> **Task goal**: The lines from the top of the records below through the one containing "rests on a choice" are to be transcribed exactly, and nothing else is to be added.

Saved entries
■ ■ ■ ■ ■ ■ ■
-- ==== Sys2Proof/Certificates/Slice0/Obligations.lean ====
section
/-! DEFINITION. The statements about DCORE for the provers. Each names the rules of spec/ it formalises; where a statement
rests on a choice of the model, its docstring names the log entry. -/

open Sys2Proof Sys2Proof.Machine

/-! ## Reset, step, decoding -/

/-- R20, R310, R10: no context exists before a command creates one, no command is in progress, the parameters have the values
of the table of R10, and all the invariants hold. (STATUS, IN, OUT at reset are the model's choice, logs 4 and 5.) -/
def Obligations.ResetIsAGoodStateWithoutContexts : Prop :=
  (State.reset.mz = [] ∧ State.reset.qt = [] ∧ State.reset.lz = [] ∧ State.reset.run = .idle ∧ State.reset.pending = [] ∧
  State.reset.cfg =
    { qtZeroFill := false, qtResort := .stable, lzLenBias := 2, nCtx := none, mzDynLroot := 9, mzDynDroot := 6,
      mzClRoot := 7, qtReorderInit := 4, qtNlenSyms := 27, qtPosCap4 := 24, qtPosCap5 := 36, qtPosCap6 := 42,
      accWidth := 32, brmSubRead := 16, lzFill := 0x20 }) ∧
  (State.reset.Inv)

/-- R3, R16, R24, R290: a step takes the next stream element of the command in progress, with the stream cursor moved past
it, or the next command issued, and executes it; where the stream holds no legal element the step takes the error the
decoder names. An idle machine with no command stays as it is (log 2). -/
def Obligations.StepRunsTheFetchedElement : Prop :=
  (∀ s, s.run = .idle → s.pending = [] → step s = .next s) ∧
  (∀ s cmd rest, s.run = .idle → s.pending = cmd :: rest →
    step s = exec (decodeCmd cmd) { s with pending := rest }) ∧
  (∀ s c p x i r, MzAt s c p x → decodeMz s.cfg s.inp p x = .ok i r → step s = exec i (s.setMz c { x with br := r })) ∧
  (∀ s c p x k r, MzAt s c p x → decodeMz s.cfg s.inp p x = .err k r →
    step s = .next ((s.setMz c { x with br := r }).spoilOut.endWith k)) ∧
  (∀ s c p x i y, QtAt s c p x → decodeQt s.cfg s.inp p x = .ok i y → step s = exec i (s.setQt c y)) ∧
  (∀ s c p x k y, QtAt s c p x → decodeQt s.cfg s.inp p x = .err k y →
    step s = .next ((s.setQt c { y with fault := true }).spoilOut.endWith k)) ∧
  (∀ s c x i y, LzAt s c x → decodeLz s.inp x = .ok i y → step s = exec i (s.setLz c y)) ∧
  (∀ s c x k y, LzAt s c x → decodeLz s.inp x = .err k y →
    step s = .next ((s.setLz c { y with fault := true }).spoilOut.endWith k)) ∧
  (∀ s c i u, s.run = .lzHdr c → decodeLzHdr s.inp = .ok i u → step s = exec i s) ∧
  (∀ s c k u, s.run = .lzHdr c → decodeLzHdr s.inp = .err k u → step s = .next (s.endWith k))

/-- R62, R91, R92, R94, R110, R120, R124: some words of the spec's own text decode to the elements they stand for. -/
def Obligations.SpecWordsDecode : Prop :=
  (decodeSig [0x43, 0x4B] (Brl.start 2)).value? = some .sig ∧
  (decodeHeader defaultParameters [0x01] (Brl.start 0)).value? = some (.blkStored true) ∧
  (decodeHeader defaultParameters [0x02] (Brl.start 0)).value? = some (.blkFixed false) ∧
  (decodeHeader defaultParameters [0x05] (Brl.start 0)).value? = some (.blkDynamic true) ∧
  (decodeHeader defaultParameters [0x06] (Brl.start 0)).value? = some (.blkReserved false) ∧
  (decodeStoredHdr defaultParameters [0x04, 0x00, 0xFB, 0xFF] (Brl.start 0)).value? = some (.storedHdr 0x0004 0xFFFB) ∧
  (decodeQt defaultParameters [0xDA, 0xC4] .start QtCtx.blank).value? = some (.code16 0xDAC4) ∧
  (decodeLz [0xF0, 0xF4] { LzCtx.fresh with flags := 0, fcnt := 5 }).value? = some (.lzref 0xFF0 4) ∧
  (decodeLzHdr [0x53, 0x5A, 0x44, 0x44, 0x88, 0xF0, 0x27, 0x33, 0x41, 0x61, 0x10, 0x00, 0x00, 0x00]).value? =
    some (.lzHdr 0x61 0x00000010)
■ ■ ■ ■ ■ ■ ■
> **Solved exercise**:
-- ==== Sys2Proof/Certificates/Slice0/Obligations.lean ====
section
/-! DEFINITION. The statements about DCORE for the provers. Each names the rules of spec/ it formalises; where a statement
rests on a choice of the model, its docstring names the log entry. -/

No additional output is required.